McConnell's principles apply with even more force when using AI coding assistants:

**Intellectual Honesty with AI Output:**
- Review AI-generated code with the same skepticism as untested code
- "It compiled" doesn't mean it's correct--understand before accepting
- AI can generate plausible-looking code that hides subtle bugs

**Humility About AI Suggestions:**
- AI doesn't understand your codebase's invariants
- Generated code may violate conventions the AI can't see
- Treat AI output as a draft requiring human judgment

**Curiosity, Not Delegation:**
- Use AI to learn, not to avoid understanding
- Ask "why does this work?" not just "does this work?"
- AI-assisted != AI-authored

**Red Flags with AI:**
- Accepting code without reading it
- "The AI wrote it, so it's probably fine"
- Using AI to generate code you couldn't debug yourself

## Chapter 34 Themes - Software Craftsmanship

### Conquer Complexity (p.837-839)
Complexity is the primary technical imperative. All design techniques aim to reduce complexity. No one's brain can handle modern software's full complexity--compensate with good practices.

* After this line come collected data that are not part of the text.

/-- The samples EMBED leaves in a channel: the band-stopped carrier, mixed with the channel's four lanes below
BYTES_LEN × SPP. -/
def embeddedRun (s : State) (bytes : List Byte) (x : List Sample) (c : Channel) : List Sample :=
  mixRun ((bandStop s x).take (s.bytesLen.toNat * s.cfg.spp)) (laneStream s bytes (laneOf c 0))
      (laneStream s bytes (laneOf c 1)) (laneStream s bytes (laneOf c 2)) (laneStream s bytes (laneOf c 3))
    ++ (bandStop s x).drop (s.bytesLen.toNat * s.cfg.spp)

theorem embeddedRun_mixed_length {bytes : List Byte} {x : List Sample} {c : Channel}
    (hb : bytes.length = s.bytesLen.toNat) (hx : s.bytesLen.toNat * s.cfg.spp ≤ x.length) :
    (mixRun ((bandStop s x).take (s.bytesLen.toNat * s.cfg.spp)) (laneStream s bytes (laneOf c 0))
      (laneStream s bytes (laneOf c 1)) (laneStream s bytes (laneOf c 2))
      (laneStream s bytes (laneOf c 3))).length = s.bytesLen.toNat * s.cfg.spp :=
  mixRun_length (by simp; omega) (by simp [hb]) (by simp [hb]) (by simp [hb]) (by simp [hb])

theorem embeddedRun_length {bytes : List Byte} {x : List Sample} {c : Channel}
    (hb : bytes.length = s.bytesLen.toNat) (hx : s.bytesLen.toNat * s.cfg.spp ≤ x.length) :
    (embeddedRun s bytes x c).length = x.length := by
  rw [embeddedRun, List.length_append, embeddedRun_mixed_length hb hx, List.length_drop, bandStop_length]
  omega

/-- Reading a channel after another write to a channel of the pair. -/
theorem Stereo.readRun_set {x : Stereo (Buf Sample)} {c d : Channel} {n : Nat} {vs ws : List Sample}
    (h : Buf.readRun (x.get d) 0 n = .ok vs) (hw : ws.length ≤ n) :
    Buf.readRun ((x.set c (Buf.writeRun (x.get c) 0 ws)).get d) 0 n =
      .ok (if d = c then ws ++ vs.drop ws.length else vs) := by
  rw [Stereo.get_set]
  split
  · next e =>
    subst e
    exact Buf.readRun_overwrite h hw
  · exact h

/-- Reading a channel after both have been written whole. -/
theorem Stereo.readRun_set_both {x : Stereo (Buf Sample)} {n : Nat} {v0 v1 : List Sample} (h0 : v0.length = n)
    (h1 : v1.length = n) (d : Channel) :
    Buf.readRun (((x.set 0 (Buf.writeRun (x.get 0) 0 v0)).set 1
      (Buf.writeRun ((x.set 0 (Buf.writeRun (x.get 0) 0 v0)).get 1) 0 v1)).get d) 0 n =
        .ok (if d = 0 then v0 else v1) := by
  match d with
  | 0 =>
    rw [Stereo.get_set, if_neg (by simp), Stereo.get_set_self, Buf.readRun_writeRun (by omega),
      List.take_of_length_le (by omega), if_pos rfl]
  | 1 =>
    rw [Stereo.get_set_self, Buf.readRun_writeRun (by omega), List.take_of_length_le (by omega), if_neg (by simp)]

/-- A write to a channel of a pair leaves every element at or beyond the run's length. -/
theorem Stereo.get_set_beyond {x : Stereo (Buf Sample)} {c d : Channel} {ws : List Sample} {i : Nat}
    (h : ws.length ≤ i) :
    Buf.get ((x.set c (Buf.writeRun (x.get c) 0 ws)).get d) i = Buf.get (x.get d) i := by
  rw [Stereo.get_set]
  split
  · next e =>
    subst e
    rw [Buf.get_writeRun, if_neg (by omega)]
  · rfl

/-- A state between EMBED's sub-steps: the lanes are modulated, and the working channels hold the runs `run` below
AIN_LEN and what they held before beyond it. -/
structure EmbedStage (s : State) (bytes : List Byte) (run : Channel → List Sample) (u : State) : Prop where
  state : u = { s with
    laneLen := sat32 (s.bytesLen.toNat * s.cfg.spp)
    chLen := s.ainLen
    mem := { s.mem with tx := (s.mem.writeTxLanes (laneStream s bytes)).tx, ch := u.mem.ch } }
  ch : ∀ c, Buf.readRun (u.mem.ch.get c) 0 s.ainLen.toNat = .ok (run c)
  beyond : ∀ c i, s.ainLen.toNat ≤ i → Buf.get (u.mem.ch.get c) i = Buf.get (s.mem.ch.get c) i

theorem EmbedStage.cfg {bytes : List Byte} {run : Channel → List Sample} {u : State}
    (e : EmbedStage s bytes run u) : u.cfg = s.cfg := by
  have := congrArg State.cfg e.state
  exact this

theorem EmbedStage.params {bytes : List Byte} {run : Channel → List Sample} {u : State}
    (e : EmbedStage s bytes run u) : u.params = s.params := by
  have := congrArg State.params e.state
  exact this

theorem EmbedStage.chLen {bytes : List Byte} {run : Channel → List Sample} {u : State}
    (e : EmbedStage s bytes run u) : u.chLen = s.ainLen := by
  have := congrArg State.chLen e.state
  exact this

theorem EmbedStage.bsf {bytes : List Byte} {run : Channel → List Sample} {u : State}
    (e : EmbedStage s bytes run u) (h : embedChecks s = .ok ()) (c : Channel) :
    ∃ v, bsfBody c u = .ok v ∧
      EmbedStage s bytes (fun d => if d = c then bandStop s (run d) else run d) v := by
  obtain ⟨h1, -, h3, -, h5, -, h7, -⟩ := embedChecks_eq_ok.mp h
  have hcfg : u.cfg = s.cfg := e.cfg
  have hpar : u.params = s.params := e.params
  have hlen : u.chLen = s.ainLen := e.chLen
  have hmin : u.minLen = s.minLen := by rw [State.minLen, hcfg, hpar, State.minLen]
  have hstop : bandStop u (run c) = bandStop s (run c) := by rw [bandStop, hcfg, bandStop]
  have hfs : s.cfg.fs ≠ 0 := by
    have := ConfigRegs.fs_pos_of_spp h1
    rintro e
    rw [e] at this
    simp at this
  refine ⟨_, bsfBody_eq_ok.mpr ⟨by rw [hcfg]; exact hfs, ?_, by rw [hlen, hpar]; exact h5,
    by rw [hmin, hlen]; exact h7, run c, by rw [hlen]; exact e.ch c, rfl⟩, ?_, fun d => ?_, fun d i hi => ?_⟩
  · rw [requireBandStop_eq_ok, hcfg, hpar]
    exact requireBandStop_eq_ok.mp h3
  · rw [e.state]
    rfl
  · have hl := (Buf.readRun_eq_ok (e.ch d)).1
    have hlc := (Buf.readRun_eq_ok (e.ch c)).1
    rw [hstop]
    refine (Stereo.readRun_set (c := c) (e.ch d) (by simp [hlc])).trans ?_
    by_cases hd : d = c
    · subst hd
      rw [if_pos rfl, if_pos rfl, List.drop_of_length_le (by simp), List.append_nil]
    · rw [if_neg hd, if_neg hd]
  · have hlc := (Buf.readRun_eq_ok (e.ch c)).1
    exact (Stereo.get_set_beyond (by simp [hlc, hi])).trans (e.beyond d i hi)

theorem EmbedStage.ovl {bytes : List Byte} {run : Channel → List Sample} {u : State} {x : List Sample}
    (e : EmbedStage s bytes run u) (h : embedChecks s = .ok ()) (hb : bytes.length = s.bytesLen.toNat)
    (c : Channel) (hx : run c = bandStop s x) :
    ∃ v, ovlBody c u = .ok v ∧
      EmbedStage s bytes (fun d => if d = c then embeddedRun s bytes x d else run d) v := by
  obtain ⟨-, -, -, -, h5, h6, -⟩ := embedChecks_eq_ok.mp h
  have hpar : u.params = s.params := e.params
  have hlen : u.chLen = s.ainLen := e.chLen
  have hlane : u.laneLen.toNat = s.bytesLen.toNat * s.cfg.spp := by
    rw [congrArg State.laneLen e.state]
    have := toNat_le_u32Max s.ainLen
    exact sat32_toNat_of_le (by omega)
  have htx : ∀ l, Buf.readRun (u.mem.tx.get l) 0 u.laneLen.toNat = .ok (laneStream s bytes l) := by
    intro l
    rw [hlane, congrArg (fun v => v.mem.tx) e.state]
    simp only [Memory.writeTxLanes, Lanes.get_ofFn]
    rw [Buf.readRun_writeRun (by simp [hb]), List.take_of_length_le (by simp [hb])]
  have hlx : (run c).length = s.ainLen.toNat := (Buf.readRun_eq_ok (e.ch c)).1
  have hm := embeddedRun_mixed_length (s := s) (x := x) (c := c) hb (by
    have := congrArg List.length hx
    rw [hlx, bandStop_length] at this
    omega)
  refine ⟨_, ovlBody_eq_ok.mpr ⟨by rw [hlen, hpar]; exact h5, by rw [hlane, hlen]; exact h6, _,
    by rw [hlane]; exact Buf.readRun_take (e.ch c) h6, _, htx _, _, htx _, _, htx _, _, htx _, rfl⟩, ?_,
    fun d => ?_, fun d i hi => ?_⟩
  · rw [e.state]
    rfl
  · rw [hx]
    refine (Stereo.readRun_set (c := c) (e.ch d) (by rw [hm]; exact h6)).trans ?_
    by_cases hd : d = c
    · subst hd
      rw [if_pos rfl, if_pos rfl, hm, hx, embeddedRun]
    · rw [if_neg hd, if_neg hd]
  · refine (Stereo.get_set_beyond ?_).trans (e.beyond d i hi)
    rw [hx, hm]
    omega

/-- What EMBED's seven sub-steps leave, once its checks pass: none of them fails, and each reads what the one
before it left. -/
theorem embedSteps_chain (h : embedChecks s = .ok ()) :
    ∃ (bytes : List Byte) (x : Channel → List Sample) (s1 s2 s3 s4 s5 s6 t : State),
      Buf.readRun s.mem.bytes 0 s.bytesLen.toNat = .ok bytes ∧
      (∀ c, Buf.readRun (s.mem.ain.get c) 0 s.ainLen.toNat = .ok (x c)) ∧
      (modBody s = .ok s1 ∧ demuxBody s1 = .ok s2 ∧ bsfBody 0 s2 = .ok s3 ∧ bsfBody 1 s3 = .ok s4 ∧
        ovlBody 0 s4 = .ok s5 ∧ ovlBody 1 s5 = .ok s6 ∧ muxBody s6 = .ok t) ∧
      t = { s with
            laneLen := sat32 (s.bytesLen.toNat * s.cfg.spp)
            chLen := s.ainLen
            aoutLen := s.ainLen
            mem := { s.mem with
              tx := (s.mem.writeTxLanes (laneStream s bytes)).tx
              ch := t.mem.ch
              aout := t.mem.aout } } ∧
      (∀ c, Buf.readRun (t.mem.ch.get c) 0 s.ainLen.toNat = .ok (embeddedRun s bytes (x c) c) ∧
        Buf.readRun (t.mem.aout.get c) 0 s.ainLen.toNat = .ok (embeddedRun s bytes (x c) c)) ∧
      ∀ c i, s.ainLen.toNat ≤ i → Buf.get (t.mem.ch.get c) i = Buf.get (s.mem.ch.get c) i ∧
        Buf.get (t.mem.aout.get c) i = Buf.get (s.mem.aout.get c) i := by
  obtain ⟨h1, h2, -, h4, h5, h6, -, ⟨bytes, hb⟩, ⟨x0, hx0⟩, x1, hx1⟩ := embedChecks_eq_ok.mp h
  have lb := (Buf.readRun_eq_ok hb).1
  have l0 := (Buf.readRun_eq_ok hx0).1
  have l1 := (Buf.readRun_eq_ok hx1).1
  have r1 := modBody_eq_ok.mpr ⟨h1, h2, h4, le_trans h6 h5, bytes, hb, rfl⟩
  obtain ⟨s2, r2, e2⟩ : ∃ s2, demuxBody { s with
      mem := s.mem.writeTxLanes (laneStream s bytes)
      laneLen := sat32 (s.bytesLen.toNat * s.cfg.spp) } = .ok s2 ∧
      EmbedStage s bytes (fun c => if c = 0 then x0 else x1) s2 :=
    ⟨_, demuxBody_eq_ok.mpr ⟨h5, x0, hx0, x1, hx1, rfl⟩, rfl, Stereo.readRun_set_both l0 l1, fun c i hi =>
      (Stereo.get_set_beyond (by omega)).trans (Stereo.get_set_beyond (by omega))⟩
  obtain ⟨s3, r3, e3⟩ := e2.bsf h 0
  obtain ⟨s4, r4, e4⟩ := e3.bsf h 1
  obtain ⟨s5, r5, e5⟩ := e4.ovl h lb 0 (x := x0) (by simp)
  obtain ⟨s6, r6, e6⟩ := e5.ovl h lb 1 (x := x1) (by simp)
  have hlen : s6.chLen = s.ainLen := e6.chLen
  have hpar : s6.params = s.params := e6.params
  have w0 := e6.ch 0
  have w1 := e6.ch 1
  have m0 := (Buf.readRun_eq_ok w0).1
  have m1 := (Buf.readRun_eq_ok w1).1
  refine ⟨bytes, fun c => if c = 0 then x0 else x1, _, s2, s3, s4, s5, s6, _, hb, ?_,
    ⟨r1, r2, r3, r4, r5, r6, muxBody_eq_ok.mpr ⟨by rw [hlen, hpar]; exact h5, _, by rw [hlen]; exact w0, _,
      by rw [hlen]; exact w1, rfl⟩⟩, ?_, fun c => ?_, fun c i hi => ⟨e6.beyond c i hi, ?_⟩⟩
  · intro c
    match c with
    | 0 => exact hx0
    | 1 => exact hx1
  · rw [hlen, e6.state]
    rfl
  · have hc : Buf.readRun (s6.mem.ch.get c) 0 s.ainLen.toNat =
        .ok (embeddedRun s bytes (if c = 0 then x0 else x1) c) := by
      match c with
      | 0 => exact w0
      | 1 => exact w1
    refine ⟨hc, (Stereo.readRun_set_both m0 m1 c).trans ?_⟩
    match c with
    | 0 => rfl
    | 1 => rfl
  · have ha : s6.mem.aout = s.mem.aout := by
      have := congrArg (fun v => v.mem.aout) e6.state
      exact this
    rw [← ha]
    exact (Stereo.get_set_beyond (by omega)).trans (Stereo.get_set_beyond (by omega))

/-- EMBED succeeds exactly when its checks pass (R187). -/
theorem embedBody_ok (h : embedChecks s = .ok ()) : ∃ t, embedBody s = .ok t := by
  obtain ⟨-, -, s1, s2, s3, s4, s5, s6, t, -, -, ⟨r1, r2, r3, r4, r5, r6, r7⟩, -⟩ := embedSteps_chain h
  exact ⟨t, embedBody_eq_ok.mpr ⟨h, s1, r1, s2, r2, s3, r3, s4, r4, s5, r5, s6, r6, r7⟩⟩

/-! ### DEMOD -/

theorem demodChecks_eq_ok {u : Unit} :
    demodChecks s = .ok u ↔
      s.cfg.spp ≠ 0 ∧ requireBandPasses s = .ok () ∧ s.cfg.zone ≠ 0 ∧ s.cfg.fs = s.cfg.refRate ∧
        (s.ainLen.toNat ≤ s.params.maxFrames ∧ s.segFrom + s.segLen ≤ s.ainLen.toNat) ∧
        s.segSyms.toNat ≤ s.params.maxBytes ∧ s.minLen < s.segLen ∧
        (∃ x0, Buf.readRun (s.mem.ain.get 0) s.segFrom s.segLen = .ok x0) ∧
        ∃ x1, Buf.readRun (s.mem.ain.get 1) s.segFrom s.segLen = .ok x1 := by
  simp only [demodChecks, bind_eq_ok, exists_unit, requireSpp_eq_ok, requireZone_eq_ok, requireRate_eq_ok,
    requireSegment_eq_ok, requireWithin_eq_ok, requireLong_eq_ok, readAin_eq_ok]
  constructor
  · rintro ⟨h1, h2, h3, h4, h5, h6, h7, x0, h8, x1, h9, -⟩
    exact ⟨h1, h2, h3, h4, h5, h6, h7, ⟨x0, h8⟩, x1, h9⟩
  · rintro ⟨h1, h2, h3, h4, h5, h6, h7, ⟨x0, h8⟩, x1, h9⟩
    exact ⟨h1, h2, h3, h4, h5, h6, h7, x0, h8, x1, h9, rfl⟩

/-- What DEMOD's two sub-steps leave, once its checks pass: neither fails, and the symbols are SEG_SYMS. -/
theorem demodSteps_chain (h : demodChecks s = .ok ()) :
    ∃ u t, xlanesBody s = .ok u ∧ decodeBody u = .ok t ∧ u.rxLen.toNat = s.segLen ∧
      t = { s with
        rxLen := BitVec.ofNat 32 s.segLen
        bytesLen := s.segSyms
        mem := { s.mem with rx := t.mem.rx, bytes := t.mem.bytes } } := by
  obtain ⟨h1, h2, h3, h4, h5, h6, h7, ⟨x0, h8⟩, x1, h9⟩ := demodChecks_eq_ok.mp h
  have l0 := (Buf.readRun_eq_ok h8).1
  have l1 := (Buf.readRun_eq_ok h9).1
  have hrx : (sat32 s.segLen).toNat = s.segLen :=
    sat32_toNat_of_le (by have := toNat_le_u32Max s.ainLen; omega)
  have hdiv : s.segLen / s.cfg.spp = s.segSyms.toNat := Nat.mul_div_cancel _ (Nat.pos_of_ne_zero h1)
  have hmul : s.segSyms.toNat * s.cfg.spp = s.segLen := rfl
  have hlen : ∀ l, (bandPass s (carrierOf l) (if channelOf l = 0 then x0 else x1)).length = s.segLen := by
    intro l
    rw [bandPass_length]
    split <;> assumption
  refine ⟨_, _, xlanesBody_eq_ok.mpr ⟨h1, h2, h4, h5, h7, x0, h8, x1, h9, rfl⟩,
    decodeBody_eq_ok.mpr ⟨h1, h3, h4, ?_, ?_,
      Lanes.ofFn (fun l => bandPass s (carrierOf l) (if channelOf l = 0 then x0 else x1)), ?_, rfl⟩, hrx, ?_⟩
  · simp only [hrx]
    omega
  · simp only [hrx, hdiv]
    exact h6
  · rw [readRxLanes_eq_ok]
    intro l
    simp only [hrx, hdiv, hmul, Memory.writeRxLanes, Lanes.get_ofFn]
    rw [Buf.readRun_writeRun (by rw [hlen]), List.take_of_length_le (by rw [hlen])]
  · have hrx' : sat32 s.segLen = BitVec.ofNat 32 s.segLen := by
      rw [← BitVec.toNat_inj, hrx, BitVec.toNat_ofNat, Nat.mod_eq_of_lt]
      have := s.ainLen.isLt
      omega
    have hb : sat32 ((sat32 s.segLen).toNat / s.cfg.spp) = s.segSyms := by
      rw [hrx, hdiv, sat32, Nat.min_eq_left (toNat_le_u32Max _)]
      simp
    dsimp only
    rw [hb, ← hrx']
    rfl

### Pick Your Process (p.840)
Be aware of the processes you use. Conscious process choice beats unconscious habit. Different problems need different approaches.

### Write Programs for People First, Computers Second (p.841)
Readability affects maintainability, error rate, debugging time. Code is read far more often than written. Readable code is professional code.

### Program Into Your Language, Not In It (p.843)
Don't limit thinking to language constructs. Think first about intent, then implement using available features. Compensate for language limitations.

### Focus Your Attention with the Help of Conventions (p.844)
Conventions reduce cognitive load. They free your mind for the hard problems. Consistent style matters more than "perfect" style.

### Iterate, Repeatedly, Again and Again (p.850)
Iteration improves quality. Requirements iterate, design iterates, code iterates. Expect and plan for iteration rather than resisting it.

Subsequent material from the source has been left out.